TASK INSTRUCTIONS:
For the listing below, output exactly the lines from the line with "if ok (w.wv.getS" up to and including the line with "eff := fun c s => match", and no other lines.

MATERIAL SHOWN:
-- ==== Sys2Proof/Machine/Control.lean ====
section
/-! DEFINITION. Control and divergence instructions (05_control R117 to R133). -/
namespace Sys2Proof.Machine

/-! ### Shapes -/

/-- A window end that a heat forbids (R112, R131). At its issue no window is open; the names it reads and writes serve the finaliser's la rule (R33). -/
def endIss (guard : Nat) (f : Ctx → State → Eff) : Iss where
  uniform := true
  forbid := true
  wend := true
  guard := guard
  eff := f

/-- The group's threads go to their next places (R102): whole when code capability and PC agree, else it dissolves.
A dissolution that finds neither a bin nor a slot waits (log 15). -/
def proceed (c : Ctx) (s : State) (nexts : List (Nat × Cap × Nat)) : Eff :=
  let s1 := countIssue s c true
  if allSame (nexts.map (·.2)) then .jump (s1.goto c.gkey ((nexts.map (·.2.2)).headD c.g.pc))
  else match dissolve s1 c.gkey (nexts.map fun n => (n.1, n.2.2)) with
    | some s2 => .jump s2
    | none => .waitAs (s.setStuck c.gkey)

/-- The code capability of a lane's wave. -/
def Lane.code (l : Lane) : Cap := l.wv.getC 31

/-- A conditional branch (R119, R120). -/
def branch (o : Nat) (take : Lane → Bool) : Iss := endIss 0 fun c s =>
  proceed c s (c.lanes.map fun l => (l.t, l.code, if take l then branchTarget c.g.pc o else c.g.pc + 4))

/-- BQ (R120). -/
def issBq (k o : Nat) : Iss := branch o fun l => l.wv.getQ k
/-- Bq, issued. -/
def execBq (k o : Nat) (s : State) : Out := issue (issBq k o) s
/-- BQN (R120). -/
def issBqn (k o : Nat) : Iss := branch o fun l => !l.wv.getQ k
/-- Bqn, issued. -/
def execBqn (k o : Nat) (s : State) : Out := issue (issBqn k o) s
/-- BRL (R120). -/
def issBrl (k o : Nat) : Iss := { branch o (fun l => l.th.getP k) with names := pNames [k] }
/-- Brl, issued. -/
def execBrl (k o : Nat) (s : State) : Out := issue (issBrl k o) s
/-- BRLN (R120). -/
def issBrln (k o : Nat) : Iss := { branch o (fun l => !l.th.getP k) with names := pNames [k] }
/-- Brln, issued. -/
def execBrln (k o : Nat) (s : State) : Out := issue (issBrln k o) s

/-- CALL (R121): s62 of each subset gets the return address; every subset reaches the same target. -/
def issCall (o : Nat) : Iss :=
  { endIss 0 (fun c s =>
      .jump ((countIssue (eachSub c s fun w => w.wv.setS 62 (BitVec.ofNat 64 (c.g.pc + 4))) c true).goto c.gkey (branchTarget c.g.pc o))) with
    names := sNames [62] }
/-- Call, issued. -/
def execCall (o : Nat) (s : State) : Out := issue (issCall o) s

/-- The first subset, in ascending wave-of-origin, at which a check fails: the trap names its lowest-ranked thread (R139). -/
def firstBad (c : Ctx) (f : Sub → Option (Cause × Nat × Nat)) : Option TrapArgs :=
  c.subs.findSome? fun w => (f w).map fun r =>
    { c.trapArgs r.1 (lowLane w.lanes) with object := r.2.1, offset := r.2.2 }

/-- The guard of a lane's subset holds. -/
def Lane.guarded (k : Nat) (l : Lane) : Bool := guardOk k l.wv

/-- RET (R122). -/
def issRet (a g : Nat) : Iss :=
  { endIss g (fun c s =>
      match firstBad c fun w => if (w.wv.getS a).toNat % 4 ≠ 0 then some (.alignment, (w.wv.getC 31).object, (w.wv.getS a).toNat) else none with
      | some t => .trap t
      | none => proceed c s (c.lanes.map fun l => (l.t, l.code, if l.guarded g then (l.wv.getS a).toNat else c.g.pc + 4))) with
    names := sNames [a] }
/-- Ret, issued. -/
def execRet (a g : Nat) (s : State) : Out := issue (issRet a g) s

/-- JMPC's checks in one subset (R123). -/
def jmpcBad (a b : Nat) (w : Sub) : Option (Cause × Nat × Nat) :=
  let k := w.wv.getC a
  let t := (w.wv.getS b).toNat
  if !k.valid then some (.capInvalid, 0, 0)
  else if !k.has .x then some (.capRights, 0, 0)
  else if t % 4 ≠ 0 then some (.alignment, k.object, t)
  else none

/-- JMPC (R123): every source is read before s_d and c31 are written. -/
def issJmpc (d a b g : Nat) : Iss :=
  { endIss g (fun c s =>
      match firstBad c (jmpcBad a b) with
      | some t => .trap t
      | none =>
        let s2 := eachSub c s fun w => { (w.wv.setS d (BitVec.ofNat 64 (c.g.pc + 4))) with c := sset Cap.null w.wv.c 31 (w.wv.getC a) }
        proceed c s2 (c.lanes.map fun l =>
          if l.guarded g then (l.t, l.wv.getC a, (l.wv.getS b).toNat) else (l.t, l.code, c.g.pc + 4))) with
    names := fun c => sNames [d, b] c ++ cNames [a, 31] c }
/-- Jmpc, issued. -/
def execJmpc (d a b g : Nat) (s : State) : Out := issue (issJmpc d a b g) s

/-- REFORM (R124): every active thread is filed under PC + 4. -/
def issReform (g : Nat) : Iss :=
  endIss g fun c s =>
  match dissolve (countIssue s c true) c.gkey (c.lanes.map fun l => (l.t, c.g.pc + 4)) with
  | some s1 => .jump s1
  | none => .waitAs (s.setStuck c.gkey)
/-- Reform, issued. -/
def execReform (g : Nat) (s : State) : Out := issue (issReform g) s

/-! ### EXIT (R125) -/

/-- Free the lock bits a thread holds (R275): the locks left, and how many were held. -/
def dropLocks (locks : Tab Nat) (t : Nat) : Tab Nat × Nat :=
  (locks.filter fun p => p.2 != t, (locks.filter fun p => p.2 == t).length)

/-- Threads of a team that have not exited. -/
def liveThreads (s : State) (tk : Nat) : List (Nat × Thread) :=
  s.threads.filter fun p => p.1 / 2048 == tk && p.2.status != .exited

/-- A thread exits: its slot never issues again, its locks are freed (R125, R275). -/
def exitThread (s : State) (tk t : Nat) : State :=
  { s with
    threads := s.threads.put (threadKey tk t) { s.thread (threadKey tk t) with status := .exited, hold := .none }
    teams := s.teams.modify tk fun x => let r := dropLocks x.locks t; { x with locks := r.1, orphaned := x.orphaned + r.2 } }

/-- A team ends when its last thread exits (R125), which is a flush point of its contributions (R270). -/
def markEnded (s : State) (tk : Nat) : State :=
  if (liveThreads s tk).isEmpty then endFlush (s.setTeam tk fun t => { t with ended := true }) tk else s

/-- Threads exit in order. -/
def exitAll (s : State) (tk : Nat) : List Nat → State
  | [] => markEnded s tk
  | t :: r => exitAll (exitThread s tk t) tk r

/-- EXIT (R125): the threads whose guard holds end; the others are filed under PC + 4. -/
def issExit (g : Nat) : Iss :=
  endIss g fun c s =>
  let s1 := countIssue s c true
  let out := (c.lanes.filter (·.guarded g)).map (·.t)
  let stay := (c.lanes.filter fun l => !l.guarded g).map fun l => (l.t, c.g.pc + 4)
  match dissolve (exitAll s1 c.tk out) c.gkey stay with
  | some s2 => .jump s2.wake
  | none => .waitAs (s.setStuck c.gkey)
/-- Exit, issued. -/
def execExit (g : Nat) (s : State) : Out := issue (issExit g) s

/-- NOP (R126). -/
def issNop (g : Nat) : Iss := { uniform := true, guard := g, eff := fun _ s => .done s }
/-- Nop, issued. -/
def execNop (g : Nat) (s : State) : Out := issue (issNop g) s

/-! ### Heats (R127, R128) -/

/-- HMAP's check: every byte names a register below min(regs, 120). -/
def hmapBad (regs : Nat) (a b : Nat) (w : Sub) : Option (Cause × Nat × Nat) :=
  let ok (v : W64) : Bool := (List.range 8).all fun k => decide (renameByte v k < min regs 120)
  if ok (w.wv.getS a) && ok (w.wv.getS b) then none else some (.heatViolation, 0, 0)

/-- HMAP (R127). -/
def issHmap (a b : Nat) : Iss :=
  { uniform := true
    forbid := true
    names := sNames [a, b]
    eff := fun c s => match firstBad c (hmapBad c.team.regs a b) with
      | some t => .trap t
      | none => .done (eachSub c s fun w => { w.wv with renA := w.wv.getS a, renB := w.wv.getS b }) }
/-- Hmap, issued. -/
def execHmap (a b : Nat) (s : State) : Out := issue (issHmap a b) s

/-- HEAT (R128): the paths are latched once; the body is the n instructions that follow the literal words. -/
def issHeat (k n m : Nat) : Iss :=
  { endIss 0 (fun c s =>
      let lits := if n ≤ 16 then 1 else 2
      .jump ((countIssue s c true).setGroup c.gkey fun g =>
        { g with pc := g.pc + 4 * (1 + lits), status := .ready, acted := [],
                 heat := some ⟨n, m, 0, (c.lanes.filter fun l => l.th.getP k).map (·.t)⟩ })) with
    names := pNames [k] }
/-- Heat, issued. -/
def execHeat (k n m : Nat) (s : State) : Out := issue (issHeat k n m) s

/-! ### Waits (R117, R118) -/

/-- WAITM (R117, R114): at most n of the group's long-latency instructions may be incomplete; `waitm 0` closes every window. Where more than n have
faulted, it parks at the (n + 1)-th of these in the order of their issue: DESIGN CHOICE, the spec does not say at which (log 31). -/
def issWaitm (n : Nat) : Iss :=
  { uniform := true
    eff := fun c s =>
      let inc := (c.g.windows.map (·.xact)).filter fun x => !isComplete s c.tk x
      let bad := inc.filter (allFaulted s)
      if inc.length ≤ n then .done (if n = 0 then s.setGroup c.gkey fun g => { g with windows := [] } else s)
      else match bad.drop n with
        | x :: _ => .park x
        | [] => .wait }
/-- Waitm, issued. -/
def execWaitm (n : Nat) (s : State) : Out := issue (issWaitm n) s

/-- WAITS (R118): every active thread has at most n unacknowledged stores. -/
def issWaits (n : Nat) : Iss :=
  { uniform := true
    eff := fun c s => if c.lanes.all fun l => decide (storesOf s c.tk l.t ≤ n) then .done s else .wait }
/-- Waits, issued. -/
def execWaits (n : Nat) (s : State) : Out := issue (issWaits n) s

end Sys2Proof.Machine
end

YOUR RESPONSE:
  if ok (w.wv.getS a) && ok (w.wv.getS b) then none else some (.heatViolation, 0, 0)

/-- HMAP (R127). -/
def issHmap (a b : Nat) : Iss :=
  { uniform := true
    forbid := true
    names := sNames [a, b]
    eff := fun c s => match firstBad c (hmapBad c.team.regs a b) with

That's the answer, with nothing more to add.